= TASK BRIEF =
Report back each line of the data that contains the word "getD".

── EXTRACTED MATERIAL ──

/-- Read `n` bytes of the arena, with the lowest tag. -/
def State.arenaRead (s : State) (id : Nat) (r : Run) (addr n : Nat) : Eng (List Byte × Option Nat) :=
  if r.local_ then let g := s.asp r.wg; .ok (g.aBytes addr n, g.aTag addr n)
  else
    let c := s.cmdAt id
    match s.segs c.core c.part c.tr addr n false with
    | .miss va => .miss va
    | .fault => .fault
    | .ok l => .ok (s.segRead l)

/-- Write bytes of the arena. -/
def State.arenaWrite (s : State) (id : Nat) (r : Run) (addr : Nat) (bs : List Byte) : Eng State :=
  if r.local_ then .ok (s.modA r.wg fun g => g.aPut addr bs)
  else
    let c := s.cmdAt id
    match s.segs c.core c.part c.tr addr bs.length true with
    | .miss va => .miss va
    | .fault => .fault
    | .ok l => .ok (s.segWrite l bs none)

/-- The header of a frame (R337). -/
def Frame.header (f : Frame) : List Byte :=
  toBytes 32 (f.parent.getD 0xFFFFFFFF + f.cidx % 8 * 2 ^ 32 + f.depth % 64 * 2 ^ 40 + f.nchild % 16 * 2 ^ 48 + f.ndone % 16 * 2 ^ 52 +
    f.state % 16 * 2 ^ 56 + (match f.bound with | some b => b % 2 ^ 16 | none => 0xFFFF) * 2 ^ 64)

def Run.frame (r : Run) (n : Nat) : Frame :=
  (tfind r.frames n).getD { parent := none, cidx := 0, depth := 0, nchild := 0, ndone := 0, state := 0, bound := none, kids := [] }

/-- Change a frame and write its header, whatever stands there. -/
def State.putFrame (s : State) (id slot : Nat) (f : Frame → Frame) : Eng State :=
  match s.run? id with
  | none => .ok s
  | some r =>
    let x := f (r.frame slot)
    (s.arenaWrite id r (r.slotAt slot) x.header).bind fun s1 => .ok (s1.modRun id fun r => { r with frames := tput r.frames slot x })

/-- The engine expands no more (R345). -/
def Run.stopped (r : Run) : Bool := r.failed.isSome || r.prov.isSome

/-- Frames of a level whose divide has ended, and with it their state DIVIDING (R338, R343). -/
def Run.divided (r : Run) : List Nat := r.frontier.filter fun f => (r.frame f).state = 2 && (r.frame f).bound.isNone && !r.waiting.contains f

/-- A frame of the run has failed, by a cause or by poison: the engine stops expanding and its pending tasks go; frames whose divide
has ended get no children, nor a base (R338, R345). -/
def State.runFails (s : State) (id : Nat) (cause : Option Cause) (tag : Option Nat) : Eng State :=
  let clk := s.clock.clk
  let note (r : Run) : Run :=
    { r with
      prov := lowerTag r.prov tag
      failed := match r.failed, cause with
        | none, some c => some (c, clk)
        | some (b, t), some c => some (if t = clk && c.code < b.code then c else b, t)
        | x, none => x }
  let s1 := (s.modRun id note).dropTasks fun t => t.run = id
  engAll (fun s f => s.putFrame id f fun x => { x with state := 7 }) s1 (match s1.run? id with | some r => r.divided | none => [])

/-- A frame fails. -/
def State.frameFails (s : State) (id slot : Nat) (cause : Option Cause) (tag : Option Nat) : Eng State :=
  (s.putFrame id slot fun f => { f with state := 7 }).bind fun s1 => s1.runFails id cause tag

/-- Change a frame and write its header: one that a routine has stored into leaves the run inconsistent (R337), one that carries
poison fails its frame (R345). -/
def State.setFrame (s : State) (id slot : Nat) (f : Frame → Frame) : Eng State :=
  match s.run? id with
  | none => .ok s
  | some r => (s.arenaRead id r (r.slotAt slot) 32).bind fun (bytes, tag) => match tag with
    | some _ => (s.putFrame id slot f).bind fun s1 => s1.frameFails id slot none tag
    | none => (if bytes = (r.frame slot).header then s else s.modRun id fun r => { r with tainted := true }).putFrame id slot f

/-- The lowest `n` free slots, or none where there are too few. -/
def Run.freeSlots (r : Run) (n : Nat) : Option (List Nat) :=
  let l := ((List.range (min r.slots (r.frames.length + n))).filter fun i => (tfind r.frames i).isNone).take n
  if l.length = n then some l else none

/-- The argument record of a routine task (R339). -/
def Run.args (r : Run) (slot routine : Nat) : List Word :=
  let f := r.frame slot
  let at_ := r.areaAt slot
  let kids := if routine = 2 then f.kids else []
  [BitVec.ofNat 32 at_, BitVec.ofNat 32 (if r.local_ then 0 else at_ / 2 ^ 32), BitVec.ofNat 32 slot, BitVec.ofNat 32 f.depth,
   BitVec.ofNat 32 f.cidx, BitVec.ofNat 32 routine, BitVec.ofNat 32 (if routine = 2 then f.nchild else 0), BitVec.ofNat 32 r.stride] ++
  (List.range 8).map fun i => match kids[i]? with | some k => BitVec.ofNat 32 k | none => 0xFFFFFFFF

───

= YOUR SOLUTION =
  toBytes 32 (f.parent.getD 0xFFFFFFFF + f.cidx % 8 * 2 ^ 32 + f.depth % 64 * 2 ^ 40 + f.nchild % 16 * 2 ^ 48 + f.ndone % 16 * 2 ^ 52 +
  (tfind r.frames n).getD { parent := none, cidx := 0, depth := 0, nchild := 0, ndone := 0, state := 0, bound := none, kids := [] }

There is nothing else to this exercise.